Yes I did, but they are two different radius corners. I've never defended Nico in fact I have gone as far as to say he should have been excluded for his contact with Lewis. My point is that a driver blatantantly running a driver out of road and a driver subtly running a driver out of road are the net same result - gaining an advantage.
If you have to give 1 cars width where does that end? Lewis didn't give Nico 1 cars width at turn 1 in Suzuka, Austin and Canada, nor did he give Riccardo 1 car width on exit in the example shown and nor did Riccardo leave Nico a 1 car width on the exit in the other example.
It doesn't state in that rules where the 1 width car rule ends, except logic states that it would be a racing line at exit point - but that then enters the world of perception and opinion. However drivers can now go off track with the run offs and claim to have been "forced off track", when in fact in racing terms they haven't yielded the corner.

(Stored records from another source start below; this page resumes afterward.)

-- ==== Sys2Proof/Machine/HostControl.lean ====
section
/-! DEFINITION. Host control (44_host_control.md) and reset (70_reset_and_hazards.md): the rows of formats `host_cmd` and
`host_signal`. -/

namespace Sys2Proof.Machine

/-- The `CmdRead` event in IDLE (R135). -/
def startRead (s : State) : State :=
  { beginCommand .read s with phase := .hunt }

/-- The `Cancel` event: STOPPED while a command runs (R137), no effect in IDLE (R138). -/
def cancelEvent (s : State) : State :=
  match s.phase with
  | .idle => s
  | .hunt => finish .stopped .discard s
  | .data => finish .stopped .discard s

/-- CMD_NONE (30_encoding.md R59). -/
def execCmdNone (s : State) : Out := .next s

/-- CMD_READ (R135); in HUNT and DATA the command is ignored (R136). -/
def execCmdRead (s : State) : Out :=
  if s.phase = .idle then .next (startRead s) else .next s

/-- CMD_RESERVED (30_encoding.md R59, R136: `cmd` = 3 is ignored in every phase). -/
def execCmdReserved (s : State) : Out := .next s

/-- CMD_WHILE_BUSY (R136): ignored, not queued, not remembered. Met in IDLE it is the command itself. -/
def execCmdWhileBusy (c : BusyCmd) (s : State) : Out :=
  if s.phase = .idle then
    match c with
    | .read => .next (startRead s)
    | .write t => startWrite t s
  else .next s

/-- CANCEL (R137). -/
def execCancel (s : State) : Out := .next (cancelEvent s)

/-- CANCEL_IDLE (R138). -/
def execCancelIdle (s : State) : Out :=
  if s.phase = .idle then .next s else .next (cancelEvent s)

/-- RESET (70_reset_and_hazards.md R175). -/
def execReset (s : State) : Out := .next (resetState s)

end Sys2Proof.Machine
end

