-- ==== Sys2Proof/Machine/Fetch.lean ====
section
/-! DEFINITION. What a clock cycle stands for: the events of 00_scope.md R7, their priority (60_exceptions.md R157), the block's
response to each, and the event word a cycle's pins make together with `phase`, `mode` and buffer-full. -/

namespace Sys2Proof.Machine

/-- The events of 00_scope.md R7. -/
inductive Event where
  | reset
  | cancel
  | cmdRead
  | cmdWrite (t : List Byte)
  | rxByte (b : Byte)
  | rxFault
deriving DecidableEq, Repr

/-- R157: the at most one event a cycle resolves into, highest priority first. Losers are not remembered. -/
def arbitrate (s : State) (p : Pins) : Option Event :=
  if p.rst then some .reset
  else if p.cancel then some .cancel
  else if busy s && p.rxFault then some .rxFault
  else if busy s && p.rxValid then some (.rxByte p.rxData)
  else if !busy s && p.cmd == 1#2 then some .cmdRead
  else if !busy s && p.cmd == 2#2 then some (.cmdWrite p.wtext)
  else none

/-- The block's response to an event, total over state and event (00_scope.md R7). -/
def respond (e : Event) (s : State) : Out :=
  match e with
  | .reset => .next (resetState s)
  | .cancel => .next (cancelEvent s)
  | .cmdRead => if s.phase = .idle then .next (startRead s) else .next s
  | .cmdWrite t => if s.phase = .idle then startWrite t s else .next s
  | .rxByte b => rxByte b s
  | .rxFault => .next (rxFaultEvent s)

/-- The value on `cmd[1:0]` as a byte. -/
def cmdByte (p : Pins) : Byte :=
  BitVec.ofNat 8 p.cmd.toNat

/-- The word of a cycle with no event (notes/assumptions/17.md): a command that is ignored while busy, the reserved command,
a byte or a failed read offered in IDLE, or nothing. -/
def quietWord (s : State) (p : Pins) : List Byte :=
  if p.cmd = 3#2 then [cmdByte p, selector .hostCmd (phaseCode s.phase)]
  else if p.cmd = 2#2 then cmdByte p :: selector .hostCmd (phaseCode s.phase) :: p.wtext
  else if p.cmd = 1#2 then [cmdByte p, selector .hostCmd (phaseCode s.phase)]
  else if p.rxValid || p.rxFault then rxWord s.phase s.mode (bufferFull s) p.rxData
  else [cmdByte p, selector .hostCmd (phaseCode s.phase)]

/-- The event word of a clock cycle: the value on the port of the event that wins, the port, and the block's own condition. -/
def cycleWord (s : State) (p : Pins) : List Byte :=
  match arbitrate s p with
  | some .reset => [0x01#8, selector .rst 0]
  | some .cancel => [0x01#8, selector .cancel (phaseCode s.phase)]
  | some .rxFault => [0x01#8, selector .rxFault 0]
  | some (.rxByte b) => rxWord s.phase s.mode (bufferFull s) b
  | some .cmdRead => [0x01#8, selector .hostCmd (phaseCode s.phase)]
  | some (.cmdWrite t) => 0x02#8 :: selector .hostCmd (phaseCode s.phase) :: t
  | none => quietWord s p

/-- The event word the next input stands for. -/
def fetchWord (s : State) : Input → List Byte
  | .cycle p => cycleWord s p
  | .word w => w

end Sys2Proof.Machine
end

So in black and white facts Nico has replicated the outcome by holding the inside line and driving to the exit of the track not leaving 1 cars width. Deliberate or Subtle the outcome is the same. Pretending to turn, inducing under steer and hitting someone unententionally is irrelevant - the outcome is the same, contact and an advantage.
Here's a question. If Verstappen had slowed down and tried to switch back (as Nico did on Riccardo in the other example) he wouldn't have left the track, so hence Nico wouldn't have "forced him off track" - hence no penalty? Does that make the move acceptable? And the opposite, if Nico had gone off track round the outside of Riccardo would he then have "been forced off track" hence a penalty for Riccardo?
Do you realize that Rosberg was so slow in the corner that Bernie could have taken a walk and overtaken him? The point is he couldn't use an excuse that he had too much speed and couldn't make the corner properly. He was slow enough that he could have made the corner with ease.